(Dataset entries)

* * *

-- ==== Sys2Proof/Machine/Contain.lean ====
section
/-! DEFINITION. The die fence, the viral state and the dump (spec/11_traps_and_faults.md R319-R322;
14_package_links_and_management.md R406). -/

namespace Sys2Proof.Machine

/-! ## The dump (R406) -/

/-- The words at consecutive offsets of the control space, as bytes. -/
def State.ctlBytes (s : State) (off words : Nat) : List Byte := (List.range words).flatMap fun j => bytesOfNat 4 (s.ctlRead (off + 4 * j))

/-- The resident launches on a die. -/
def State.residents (s : State) (d : Fin 8) : List (Launch × DieLaunch) :=
  s.launches.filterMap fun l => if l.isResident then (l.part? d).map fun p => (l, p) else none

/-- The seven sections after the header, in order. -/
def State.dumpSections (s : State) : List (List Byte) :=
  let dies := List.finRange 8
  [s.ctlBytes 0x800 1 ++ bytesOfNat 4 s.regs.ocSticky.toNat ++ bytesOfNat 4 s.pkgStat,
   dies.flatMap fun n => s.ctlBytes (0x101000 + 0x100 * n.val) 8,
   (List.range 1024).flatMap fun n => bytesOfNat 64 (s.logSlot n),
   s.launches.flatMap fun l => l.records.flatMap id,
   dies.flatMap fun d => (s.residents d).flatMap fun x => frontierRecord x.1 x.2 [] 0,
   (List.range 16).flatMap (fun q => s.ctlBytes (0x1000 + 0x40 * q) 8) ++
     dies.flatMap fun d => (s.residents d).flatMap fun x => x.1.record.take 256,
   (List.range 12).flatMap (fun p => s.ctlBytes (0x300100 + 0x100 * p) 5) ++
     (List.range 32).flatMap (fun w => s.ctlBytes (0x302000 + 0x20 * w) 4) ++
     (List.range 32).flatMap fun w => s.ctlBytes (0x304000 + 0x20 * w) 6]

/-- The header's place of each section: offset and length. -/
def sectionTable : Nat → List (List Byte) → List Byte
  | _, [] => []
  | at', x :: xs => bytesOfNat 8 at' ++ bytesOfNat 8 x.length ++ sectionTable (at' + x.length) xs

/-- The 4 KiB header with a CRC word. -/
def dumpHeader (crc time cls entry : Nat) (sections : List (List Byte)) : List Byte :=
  padTo 4096 (bytesOfNat 2 2 ++ bytesOfNat 2 sections.length ++ bytesOfNat 4 crc ++ bytesOfNat 8 time ++ bytesOfNat 8 cls ++
    bytesOfNat 8 0 ++ bytesOfNat 64 entry ++ sectionTable 4096 sections)

/-- A dump of a cause class with its error-log entry. DESIGN CHOICE, notes/assumptions/56.md. -/
def State.dumpImage (s : State) (cls entry : Nat) : List Byte :=
  let xs := s.dumpSections
  let body := xs.flatMap id
  dumpHeader (crcFeed 0 (dumpHeader 0 s.time cls entry xs ++ body)) s.time cls entry xs ++ body

/-- A dump taken: it is written within a second, and held (R406). DESIGN CHOICE, notes/assumptions/56.md. -/
def State.takeDump (s : State) (cls entry : Nat) : State :=
  { s with draws := s.draws + 1 }.setRegs
    { s.regs with dump := some (s.dumpImage cls entry), dumpEnd := s.time + Config.dumpTime s.draws % 1000000001 }

/-! ## The viral state (R322) -/

/-- Every tile stops; each that runs ends what it has started. -/
def State.stopTiles (s : State) (ts : List TileId) : State :=
  ts.foldl (fun s i => if (s.tile i).act = .idle ∨ (s.tile i).act = .stopped then s else s.stopTile i) s

/-- The last entry of the error log. -/
def State.lastEntry (s : State) : Nat := s.logSlot (if s.regs.logNext = 1 then 1023 else s.regs.logNext - 1)

/-- A package-fatal error of a source: nothing but viral flits leaves the package from now on (R394), every tile stops, and the state is
dumped. DEDUCED, notes/assumptions/64.md. -/
def State.enterViral (s : State) (src unit : Nat) : State :=
  if s.regs.viral then s
  else
    let s : State := { s with ports := s.ports.map Port.tellViral }
    let s := s.setRegs { s.regs with viral := true }
    let s := (s.stopTiles allTiles).logPlain 4 src unit
    s.takeDump 4 s.lastEntry

/-- VIRAL_ENTRY (R322). -/
def execViralEntry (s : State) : Result :=
  if s.regs.viral then .refused (.notEnabled "VIRAL_ENTRY")
  else .next (({ s with draws := s.draws + 1 }).enterViral (Config.errorSource s.draws).toNat 0)

/-! ## The die fence (R321) -/

/-- The record of a tile that a die fence stops (R313, R321 step 4). -/
def State.fenceRecord (s : State) (i : TileId) : State :=
  let t := s.tile i
  if t.act = .idle ∨ t.act = .stopped then s
  else s.captureRecord t.pt.handle i.die 3 (trapRecord t i (if t.k.trapped then 1 else 3) 3 s.time 0 0)

/-- Whether a started copy has yet to write what a fence keeps it from reaching. -/
def State.copyCut (s : State) (i : TileId) (c : CopyCmd) : Bool :=
  c.stage == .started && ((s.copyBusy i c.id && s.linkBlocked i.die 1) || c.writes.any fun w => match w.dest with
    | .dev pa _ _ =>
      (match s.coord (pa / 64) with
       | some x => (s.die (coordStack x)).fenced || s.routeBlocked i.die (coordStack x)
       | none => false)
    | .hostMem _ _ _ => s.linkBlocked i.die 0
    | .spad _ _ => false)

/-- A launch that a fence ends: a resident one faults, a waiting one never becomes resident and its command completes. -/
def State.fenceLaunch (s : State) (l : Launch) : State :=
  if l.phase == .waiting then
    let s := (s.dropLaunch l.handle).storeCword l faultBit
    match (s.queue l.queue).fetched with
    | some c => s.completeFetched l.queue c
    | none => s
  else s.faultLaunch l.handle

/-- A tile comes to its fence: a sleeping one wakes and sweeps its plane before it gives up its state, where a bad cell traps 0x0F (R20,
R21); the clock of any other that runs has gone on (R25). -/
def State.sweepFirst (s : State) (i : TileId) : State :=
  let t := s.tile i
  match t.inflight with
  | some b =>
    if t.asleep then
      let s := s.setTile i { t.swept with asleep := false }
      match t.badPlane with
      | some d => s.takeTrap i 0x0F d 0 b.first b.start
      | none => s
    else s.setTile i (t.atStop i)
  | none => if t.act == .idle || t.act == .stopped then s else s.setTile i (t.atStop i)

/-- The steps of a die fence for an error of a source; the last two come when the launches that name the die are done with. DEDUCED,
notes/assumptions/63.md. -/
def State.fenceDie (s : State) (d : Fin 8) (src : Nat) : State :=
  let s := s.setDie d { s.die d with fenced := true, fencing := true }
  let s := (tilesOf d).foldl State.sweepFirst s
  let s := (tilesOf d).foldl State.fenceRecord s
  let s := s.stopTiles (tilesOf d)
  let s := s.eachCopy s.copyCut fun s i c => s.copyFails i c.id .fencedStack
  let s := (s.launches.filter fun l => l.names d && !l.gone).foldl State.fenceLaunch s
  let s := (tilesOf d).foldl State.settleStopped s
  (s.logPlain 3 src d.val).settleFences

/-- DIE_FENCE (R321). -/
def execDieFence (d : Fin 8) (s : State) : Result :=
  if (s.die d).fenced || s.regs.viral then .refused (.notEnabled "DIE_FENCE")
  else .next (({ s with draws := s.draws + 1 }).fenceDie d (Config.errorSource s.draws).toNat)

/-- DIE_FENCE_TIMEOUT (R321): the ports of a failing die are not blocked in time, and the error is package-fatal. -/
def execDieFenceTimeout (d : Fin 8) (s : State) : Result :=
  if (s.die d).fenced || s.regs.viral then .refused (.notEnabled "DIE_FENCE_TIMEOUT")
  else
    let s := ((tilesOf d).foldl State.sweepFirst s).stopTiles (tilesOf d)
    .next (({ s with draws := s.draws + 1 }).enterViral (Config.errorSource s.draws).toNat d.val)

end Sys2Proof.Machine
end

* * *

* _How to complete this task_: Set down exactly the line with "def execDieFence (d" and each line after it up to the end of the records, adding nothing.

* _Answer for the task_:
def execDieFence (d : Fin 8) (s : State) : Result :=
  if (s.die d).fenced || s.regs.viral then .refused (.notEnabled "DIE_FENCE")
  else .next (({ s with draws := s.draws + 1 }).fenceDie d (Config.errorSource s.draws).toNat)

/-- DIE_FENCE_TIMEOUT (R321): the ports of a failing die are not blocked in time, and the error is package-fatal. -/
def execDieFenceTimeout (d : Fin 8) (s : State) : Result :=
  if (s.die d).fenced || s.regs.viral then .refused (.notEnabled "DIE_FENCE_TIMEOUT")
  else
    let s := ((tilesOf d).foldl State.sweepFirst s).stopTiles (tilesOf d)
    .next (({ s with draws := s.draws + 1 }).enterViral (Config.errorSource s.draws).toNat d.val)

end Sys2Proof.Machine
end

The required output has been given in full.